Décision catastrophique des tribunaux allemands
par Alan Willaert, vice-président du Canada, FAM
Une décision a été rendue dans la poursuite pour violation de droit d’auteur lancée il y a 19 ans contre Sabrina Setlur par le groupe Kraftwerk, pionnier de la musique électronique. Et le résultat n’a rien de réjouissant pour le milieu de la création. Dans un premier temps, Ralf Huetter, de Kraftwerk, avait obtenu une injonction interdisant la diffusion de la chanson Nur mir que Setlur a lancée en 1997 par ce qu’elle contenait une séquence de percussions copiée du morceau Metall auf Metall, une création de Kraftwerk datant de 1977.
Dans la nouvelle décision, la cour estime que l’échantillonnage était un fondement de la musique hip-hop et a même aidé à la créer; et que si l’effet de l’échantillon est négligeable pour le détenteur des droits, la liberté artistique devrait primer. La cour constitutionnelle allemande juge que l’échantillonnage est un élément constitutif du style hip-hop et a donc renversé la décision de la première cour qui s’était prononcée en faveur de Kraftwerk.
De plus, note la cour, l’imposition de redevances aux compositeurs pourrait avoir un effet paralysant si les détenteurs de droits peuvent demander la somme qui leur plaît ou simplement rejeter la demande de l’utilisateur. La cour soutient que les compositeurs doivent pouvoir créer sans courir de risques financiers et sans restrictions à leur processus de création. En conséquence, l’échantillonnage serait permis s’il fait partie d’une œuvre nouvelle qui n’entre pas en concurrence directe avec l’œuvre échantillonnée et ne porte pas atteinte financièrement au détenteur des droits.

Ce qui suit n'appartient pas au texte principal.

@[simp] theorem State.takeReading_frame (r : Reading) (s : State) :
    (s.takeReading r).now = s.now ∧ (s.takeReading r).powered = s.powered ∧ (s.takeReading r).resetLow = s.resetLow ∧
    (s.takeReading r).pool = s.pool ∧ (s.takeReading r).egress = s.egress ∧ (s.takeReading r).flows = s.flows ∧
    (s.takeReading r).hold = s.hold ∧ (s.takeReading r).sched = s.sched ∧ (s.takeReading r).uplink = s.uplink ∧
    (s.takeReading r).energy = s.energy ∧ (s.takeReading r).points = s.points ∧ (s.takeReading r).ports = s.ports ∧
    (s.takeReading r).notices = s.notices ∧ (s.takeReading r).params = s.params ∧ (s.takeReading r).store = s.store ∧
    (s.takeReading r).status = s.status ∧ (s.takeReading r).cause = s.cause ∧
    (s.takeReading r).freeCount = s.freeCount ∧ (s.takeReading r).pending = s.pending := by
  unfold State.takeReading
  (repeat' split) <;> simp

@[simp] theorem State.returnLine_frame (l : LineNo) (t : Target) (r : ReturnState) (s : State) :
    (s.returnLine l t r).now = s.now ∧ (s.returnLine l t r).powered = s.powered ∧
    (s.returnLine l t r).resetLow = s.resetLow ∧ (s.returnLine l t r).flows = s.flows ∧
    (s.returnLine l t r).hold = s.hold ∧ (s.returnLine l t r).sched = s.sched ∧
    (s.returnLine l t r).uplink = s.uplink ∧ (s.returnLine l t r).points = s.points ∧
    (s.returnLine l t r).ports = s.ports ∧ (s.returnLine l t r).params = s.params ∧
    (s.returnLine l t r).store = s.store ∧ (s.returnLine l t r).status = s.status ∧
    (s.returnLine l t r).cause = s.cause ∧ (s.returnLine l t r).freeCount = s.freeCount ∧
    (s.returnLine l t r).pending = s.pending := by
  unfold State.returnLine
  (repeat' split) <;> simp

@[simp] theorem State.finishOrder_frame (c : Current) (s : State) :
    (s.finishOrder c).now = s.now ∧ (s.finishOrder c).powered = s.powered ∧ (s.finishOrder c).resetLow = s.resetLow ∧
    (s.finishOrder c).flows = s.flows ∧ (s.finishOrder c).hold = s.hold ∧ (s.finishOrder c).sched = s.sched ∧
    (s.finishOrder c).uplink = s.uplink ∧ (s.finishOrder c).ports = s.ports ∧ (s.finishOrder c).params = s.params ∧
    (s.finishOrder c).store = s.store ∧ (s.finishOrder c).status = s.status ∧ (s.finishOrder c).cause = s.cause ∧
    (s.finishOrder c).freeCount = s.freeCount ∧ (s.finishOrder c).pending = s.pending := by
  simp [State.finishOrder]

@[simp] theorem State.endRelease_frame (s : State) :
    s.endRelease.now = s.now ∧ s.endRelease.powered = s.powered ∧ s.endRelease.resetLow = s.resetLow ∧
    s.endRelease.flows = s.flows ∧ s.endRelease.hold = s.hold ∧ s.endRelease.sched = s.sched ∧
    s.endRelease.uplink = s.uplink ∧ s.endRelease.ports = s.ports ∧ s.endRelease.params = s.params ∧
    s.endRelease.store = s.store ∧ s.endRelease.status = s.status ∧ s.endRelease.cause = s.cause ∧
    s.endRelease.freeCount = s.freeCount ∧ s.endRelease.pending = s.pending := by
  unfold State.endRelease
  (repeat' split) <;> simp

@[simp] theorem State.endDwell_frame (s : State) :
    s.endDwell.now = s.now ∧ s.endDwell.powered = s.powered ∧ s.endDwell.resetLow = s.resetLow ∧
    s.endDwell.pool = s.pool ∧ s.endDwell.egress = s.egress ∧ s.endDwell.flows = s.flows ∧ s.endDwell.hold = s.hold ∧
    s.endDwell.sched = s.sched ∧ s.endDwell.uplink = s.uplink ∧ s.endDwell.energy = s.energy ∧
    s.endDwell.points = s.points ∧ s.endDwell.ports = s.ports ∧ s.endDwell.notices = s.notices ∧
    s.endDwell.params = s.params ∧ s.endDwell.store = s.store ∧ s.endDwell.status = s.status ∧
    s.endDwell.cause = s.cause ∧ s.endDwell.freeCount = s.freeCount ∧ s.endDwell.pending = s.pending := by
  unfold State.endDwell
  (repeat' split) <;> simp

@[simp] theorem State.endExit_frame (s : State) :
    s.endExit.now = s.now ∧ s.endExit.powered = s.powered ∧ s.endExit.resetLow = s.resetLow ∧
    s.endExit.flows = s.flows ∧ s.endExit.hold = s.hold ∧ s.endExit.sched = s.sched ∧ s.endExit.uplink = s.uplink ∧
    s.endExit.ports = s.ports ∧ s.endExit.params = s.params ∧ s.endExit.store = s.store ∧
    s.endExit.status = s.status ∧ s.endExit.cause = s.cause ∧ s.endExit.freeCount = s.freeCount ∧
    s.endExit.pending = s.pending := by
  unfold State.endExit
  (repeat' split) <;> simp

@[simp] theorem State.removeOrders_frame (c : Cause) (os : List TestOrder) (s : State) :
    (os.foldl (State.removeOrder c) s).now = s.now ∧ (os.foldl (State.removeOrder c) s).powered = s.powered ∧
    (os.foldl (State.removeOrder c) s).resetLow = s.resetLow ∧ (os.foldl (State.removeOrder c) s).lines = s.lines ∧
    (os.foldl (State.removeOrder c) s).pool = s.pool ∧ (os.foldl (State.removeOrder c) s).egress = s.egress ∧
    (os.foldl (State.removeOrder c) s).flows = s.flows ∧ (os.foldl (State.removeOrder c) s).hold = s.hold ∧
    (os.foldl (State.removeOrder c) s).sched = s.sched ∧ (os.foldl (State.removeOrder c) s).uplink = s.uplink ∧
    (os.foldl (State.removeOrder c) s).gen = s.gen ∧ (os.foldl (State.removeOrder c) s).energy = s.energy ∧
    (os.foldl (State.removeOrder c) s).points = s.points ∧ (os.foldl (State.removeOrder c) s).ports = s.ports ∧
    (os.foldl (State.removeOrder c) s).params = s.params ∧ (os.foldl (State.removeOrder c) s).store = s.store ∧
    (os.foldl (State.removeOrder c) s).status = s.status ∧ (os.foldl (State.removeOrder c) s).cause = s.cause ∧
    (os.foldl (State.removeOrder c) s).freeCount = s.freeCount ∧
    (os.foldl (State.removeOrder c) s).pending = s.pending := by
  induction os generalizing s with
  | nil => simp
  | cons o os ih => simp [ih]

La décision, qui crée un dangereux précédent pour les détenteurs de droits d’auteur dans le monde entier, abâtardit le test en trois étapes de la Convention de Berne. Adopté en 1967, ce test prévoit qu’un pays signataire peut permettre une exception aux règles régissant la reproduction seulement 1) dans certains cas particuliers, à condition que 2) cette reproduction ne porte pas atteinte à l’exploitation normale de l’œuvre 3) ni ne cause un préjudice injustifié aux intérêts légitimes de l’auteur. On ne peut certainement pas affirmer que l’utilisation généralisée de l’échantillonnage constitue un « cas particulier ». Pour ma part, je suis en désaccord avec la décision de la cour allemande.
Le test en trois étapes de la Convention de Berne est une référence qu’on retrouve un peu partout dans d’autres ententes internationales telles que l’Accord sur les aspects de la propriété intellectuelle qui touchent au commerce (ADPIC), l’article 10 du traité de l’Organisation mondiale de la propriété intellectuelle (OMPI) sur le droit d’auteur (WCT), le traité de l’OMPI sur les interprétations et exécutions et les phonogrammes, le paragraphe 6(3) de la directive du Conseil européen (CE) sur la protection juridique des programmes, le paragraphe 6(3) de la directive du CE sur la protection des bases de données et le paragraphe 5(5)) la directive du CE sur le droit d’auteur. On utilise ce test pour déterminer les exceptions relatives aux enregistrements audiovisuels ainsi qu’aux œuvres littéraires.
Le point sur les négociations avec la SRC
Pendant la dernière ronde de négociations, l’équipe de négociation de la Fédération canadienne des musiciens (FCM) et les négociateurs de la Société Radio-Canada (SRC) ont convenu de suspendre leurs travaux et de prolonger l’entente actuelle pour une période de six mois. En effet, tous s’entendaient pour dire qu’avant de pouvoir bien structurer le texte et les tarifs d’une nouvelle entente il fallait faire encore beaucoup de recherche pour bien déterminer la direction et le volume de la production que la SRC planifiera pour le futur.
De plus, à la CFM, nous pensons que ce délai permettra l’arrivée d’une partie des 850 millions de dollars promis par les libéraux, ce qui transformera dramatiquement la vision de la SRC quant à son rôle de fournisseur de contenu et lui permettra de mieux assumer son mandat de radiodiffuseur national. Dossier à suivre.